##### Data supplied

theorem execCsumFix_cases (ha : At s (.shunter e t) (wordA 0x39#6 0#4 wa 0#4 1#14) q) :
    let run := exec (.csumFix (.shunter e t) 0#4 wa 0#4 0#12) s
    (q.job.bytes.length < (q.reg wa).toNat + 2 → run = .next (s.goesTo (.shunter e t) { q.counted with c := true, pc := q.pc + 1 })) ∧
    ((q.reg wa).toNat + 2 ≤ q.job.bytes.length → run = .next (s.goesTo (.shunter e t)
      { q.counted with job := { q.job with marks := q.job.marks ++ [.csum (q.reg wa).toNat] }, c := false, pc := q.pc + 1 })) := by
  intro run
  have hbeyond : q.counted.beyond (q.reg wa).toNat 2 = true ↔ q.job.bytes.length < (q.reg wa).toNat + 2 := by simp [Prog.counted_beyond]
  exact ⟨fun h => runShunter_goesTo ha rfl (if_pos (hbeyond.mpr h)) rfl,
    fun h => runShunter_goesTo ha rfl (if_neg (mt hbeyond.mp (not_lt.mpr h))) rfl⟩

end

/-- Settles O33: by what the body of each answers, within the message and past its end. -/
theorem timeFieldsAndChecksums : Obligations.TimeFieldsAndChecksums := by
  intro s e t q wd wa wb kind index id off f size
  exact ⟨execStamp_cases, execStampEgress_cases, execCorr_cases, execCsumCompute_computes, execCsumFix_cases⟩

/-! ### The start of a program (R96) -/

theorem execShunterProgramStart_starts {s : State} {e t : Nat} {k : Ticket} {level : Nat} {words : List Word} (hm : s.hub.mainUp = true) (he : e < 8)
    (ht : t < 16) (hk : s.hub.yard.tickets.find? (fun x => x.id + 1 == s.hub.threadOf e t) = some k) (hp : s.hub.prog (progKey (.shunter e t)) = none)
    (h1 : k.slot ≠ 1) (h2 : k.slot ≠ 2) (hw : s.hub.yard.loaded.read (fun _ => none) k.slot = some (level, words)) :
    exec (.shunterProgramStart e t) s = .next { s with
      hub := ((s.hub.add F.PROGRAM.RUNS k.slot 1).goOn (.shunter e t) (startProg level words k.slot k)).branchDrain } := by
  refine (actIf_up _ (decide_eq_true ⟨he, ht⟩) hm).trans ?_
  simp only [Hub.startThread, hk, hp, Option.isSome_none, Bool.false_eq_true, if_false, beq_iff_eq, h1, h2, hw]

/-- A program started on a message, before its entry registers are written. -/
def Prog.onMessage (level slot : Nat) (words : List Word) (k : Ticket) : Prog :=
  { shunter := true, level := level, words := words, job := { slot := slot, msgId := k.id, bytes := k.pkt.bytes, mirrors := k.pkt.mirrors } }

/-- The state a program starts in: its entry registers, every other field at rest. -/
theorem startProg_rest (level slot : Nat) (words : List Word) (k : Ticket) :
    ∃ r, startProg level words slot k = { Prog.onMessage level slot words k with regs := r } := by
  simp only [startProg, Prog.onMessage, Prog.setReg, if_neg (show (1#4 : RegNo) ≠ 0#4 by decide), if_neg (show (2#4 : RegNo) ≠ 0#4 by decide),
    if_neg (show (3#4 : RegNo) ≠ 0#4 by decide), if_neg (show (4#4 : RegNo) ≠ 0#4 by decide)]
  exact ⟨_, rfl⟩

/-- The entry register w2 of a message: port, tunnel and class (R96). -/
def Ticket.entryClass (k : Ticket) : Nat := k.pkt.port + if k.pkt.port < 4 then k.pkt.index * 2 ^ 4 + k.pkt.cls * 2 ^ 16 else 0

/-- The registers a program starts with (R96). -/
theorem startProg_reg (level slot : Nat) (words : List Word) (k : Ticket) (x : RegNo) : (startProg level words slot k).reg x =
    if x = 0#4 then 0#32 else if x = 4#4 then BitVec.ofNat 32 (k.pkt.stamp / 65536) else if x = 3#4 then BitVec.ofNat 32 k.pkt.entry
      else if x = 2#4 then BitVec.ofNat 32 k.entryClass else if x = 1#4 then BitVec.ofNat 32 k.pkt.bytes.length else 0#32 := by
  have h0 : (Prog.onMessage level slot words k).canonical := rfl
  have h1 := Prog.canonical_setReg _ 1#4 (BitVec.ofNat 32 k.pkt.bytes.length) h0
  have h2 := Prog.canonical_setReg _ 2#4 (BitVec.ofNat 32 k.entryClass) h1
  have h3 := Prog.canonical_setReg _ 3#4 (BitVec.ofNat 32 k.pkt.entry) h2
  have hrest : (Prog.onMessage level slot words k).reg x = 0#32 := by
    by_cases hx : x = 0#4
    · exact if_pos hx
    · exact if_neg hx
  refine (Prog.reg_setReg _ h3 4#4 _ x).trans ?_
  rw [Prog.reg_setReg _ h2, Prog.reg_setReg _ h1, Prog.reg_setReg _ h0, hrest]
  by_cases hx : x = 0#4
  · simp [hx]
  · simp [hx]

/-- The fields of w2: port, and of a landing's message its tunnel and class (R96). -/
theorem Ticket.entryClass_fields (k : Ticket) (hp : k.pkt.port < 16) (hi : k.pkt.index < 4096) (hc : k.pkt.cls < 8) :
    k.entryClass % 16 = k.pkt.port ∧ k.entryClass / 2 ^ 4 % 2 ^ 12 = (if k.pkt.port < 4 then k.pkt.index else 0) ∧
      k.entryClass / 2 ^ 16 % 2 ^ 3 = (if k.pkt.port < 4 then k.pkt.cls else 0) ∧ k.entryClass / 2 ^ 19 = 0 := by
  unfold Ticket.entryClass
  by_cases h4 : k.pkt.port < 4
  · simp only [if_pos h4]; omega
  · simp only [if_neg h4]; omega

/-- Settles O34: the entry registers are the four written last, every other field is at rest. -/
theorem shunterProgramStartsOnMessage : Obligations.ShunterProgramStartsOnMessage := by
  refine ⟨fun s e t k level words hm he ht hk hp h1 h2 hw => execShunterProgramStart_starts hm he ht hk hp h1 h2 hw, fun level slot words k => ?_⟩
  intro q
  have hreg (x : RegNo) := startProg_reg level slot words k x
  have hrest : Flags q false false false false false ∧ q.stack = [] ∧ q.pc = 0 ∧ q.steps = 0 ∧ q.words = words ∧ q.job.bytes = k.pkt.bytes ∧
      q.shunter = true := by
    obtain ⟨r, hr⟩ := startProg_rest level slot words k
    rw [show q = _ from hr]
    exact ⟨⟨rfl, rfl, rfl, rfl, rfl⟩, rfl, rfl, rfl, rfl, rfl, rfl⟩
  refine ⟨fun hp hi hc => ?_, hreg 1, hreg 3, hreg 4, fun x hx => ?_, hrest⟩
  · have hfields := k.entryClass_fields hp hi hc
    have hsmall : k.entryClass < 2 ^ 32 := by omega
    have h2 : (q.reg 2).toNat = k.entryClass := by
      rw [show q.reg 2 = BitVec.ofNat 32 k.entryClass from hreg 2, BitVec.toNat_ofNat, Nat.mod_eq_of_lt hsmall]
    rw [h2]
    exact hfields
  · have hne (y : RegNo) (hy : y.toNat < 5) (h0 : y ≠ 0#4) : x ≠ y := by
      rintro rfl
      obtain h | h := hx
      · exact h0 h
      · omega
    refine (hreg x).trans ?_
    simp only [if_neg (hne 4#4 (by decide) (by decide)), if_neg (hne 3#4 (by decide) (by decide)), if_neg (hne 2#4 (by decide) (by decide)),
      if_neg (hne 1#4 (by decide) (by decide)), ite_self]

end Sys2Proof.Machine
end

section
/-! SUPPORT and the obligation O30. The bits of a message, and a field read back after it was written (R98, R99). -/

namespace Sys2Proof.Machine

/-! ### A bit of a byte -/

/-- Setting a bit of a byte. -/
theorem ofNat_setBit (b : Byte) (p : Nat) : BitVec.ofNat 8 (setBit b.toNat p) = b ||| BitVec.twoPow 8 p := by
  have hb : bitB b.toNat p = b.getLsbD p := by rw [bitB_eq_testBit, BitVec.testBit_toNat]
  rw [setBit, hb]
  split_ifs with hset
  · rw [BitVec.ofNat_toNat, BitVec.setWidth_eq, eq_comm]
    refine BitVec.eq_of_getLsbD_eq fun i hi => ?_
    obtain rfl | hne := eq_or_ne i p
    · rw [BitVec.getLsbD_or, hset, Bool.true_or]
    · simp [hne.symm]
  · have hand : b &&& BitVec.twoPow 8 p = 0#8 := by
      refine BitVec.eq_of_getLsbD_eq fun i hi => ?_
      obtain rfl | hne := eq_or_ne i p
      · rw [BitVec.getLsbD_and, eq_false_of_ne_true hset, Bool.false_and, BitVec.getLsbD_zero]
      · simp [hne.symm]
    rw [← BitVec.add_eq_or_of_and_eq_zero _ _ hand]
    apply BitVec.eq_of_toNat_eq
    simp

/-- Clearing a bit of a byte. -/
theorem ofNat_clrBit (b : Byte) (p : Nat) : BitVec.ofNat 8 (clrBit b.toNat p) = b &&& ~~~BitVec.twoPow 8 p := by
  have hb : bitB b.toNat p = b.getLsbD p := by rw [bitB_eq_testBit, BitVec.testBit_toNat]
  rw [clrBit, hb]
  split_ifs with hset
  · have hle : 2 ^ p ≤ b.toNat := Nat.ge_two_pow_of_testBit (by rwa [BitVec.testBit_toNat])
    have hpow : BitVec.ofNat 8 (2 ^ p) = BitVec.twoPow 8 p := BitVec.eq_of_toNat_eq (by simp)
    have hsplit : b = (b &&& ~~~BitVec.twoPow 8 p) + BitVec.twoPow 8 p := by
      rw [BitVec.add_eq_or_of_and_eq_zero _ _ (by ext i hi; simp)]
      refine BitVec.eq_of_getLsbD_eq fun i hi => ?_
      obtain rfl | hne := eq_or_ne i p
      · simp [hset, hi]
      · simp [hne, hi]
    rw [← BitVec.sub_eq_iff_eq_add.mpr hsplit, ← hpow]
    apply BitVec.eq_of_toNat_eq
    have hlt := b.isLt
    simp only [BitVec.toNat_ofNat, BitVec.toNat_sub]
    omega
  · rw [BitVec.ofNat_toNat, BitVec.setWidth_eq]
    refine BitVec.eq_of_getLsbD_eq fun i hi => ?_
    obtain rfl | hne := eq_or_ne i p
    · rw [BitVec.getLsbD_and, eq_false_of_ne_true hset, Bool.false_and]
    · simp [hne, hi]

##########

■ **Work instruction**
Through the line that contains "exact ⟨fun h", copy the material above exactly, beginning at its first line and including nothing more.

■ **Solution to this exercise**
theorem execCsumFix_cases (ha : At s (.shunter e t) (wordA 0x39#6 0#4 wa 0#4 1#14) q) :
    let run := exec (.csumFix (.shunter e t) 0#4 wa 0#4 0#12) s
    (q.job.bytes.length < (q.reg wa).toNat + 2 → run = .next (s.goesTo (.shunter e t) { q.counted with c := true, pc := q.pc + 1 })) ∧
    ((q.reg wa).toNat + 2 ≤ q.job.bytes.length → run = .next (s.goesTo (.shunter e t)
      { q.counted with job := { q.job with marks := q.job.marks ++ [.csum (q.reg wa).toNat] }, c := false, pc := q.pc + 1 })) := by
  intro run
  have hbeyond : q.counted.beyond (q.reg wa).toNat 2 = true ↔ q.job.bytes.length < (q.reg wa).toNat + 2 := by simp [Prog.counted_beyond]
  exact ⟨fun h => runShunter_goesTo ha rfl (if_pos (hbeyond.mpr h)) rfl,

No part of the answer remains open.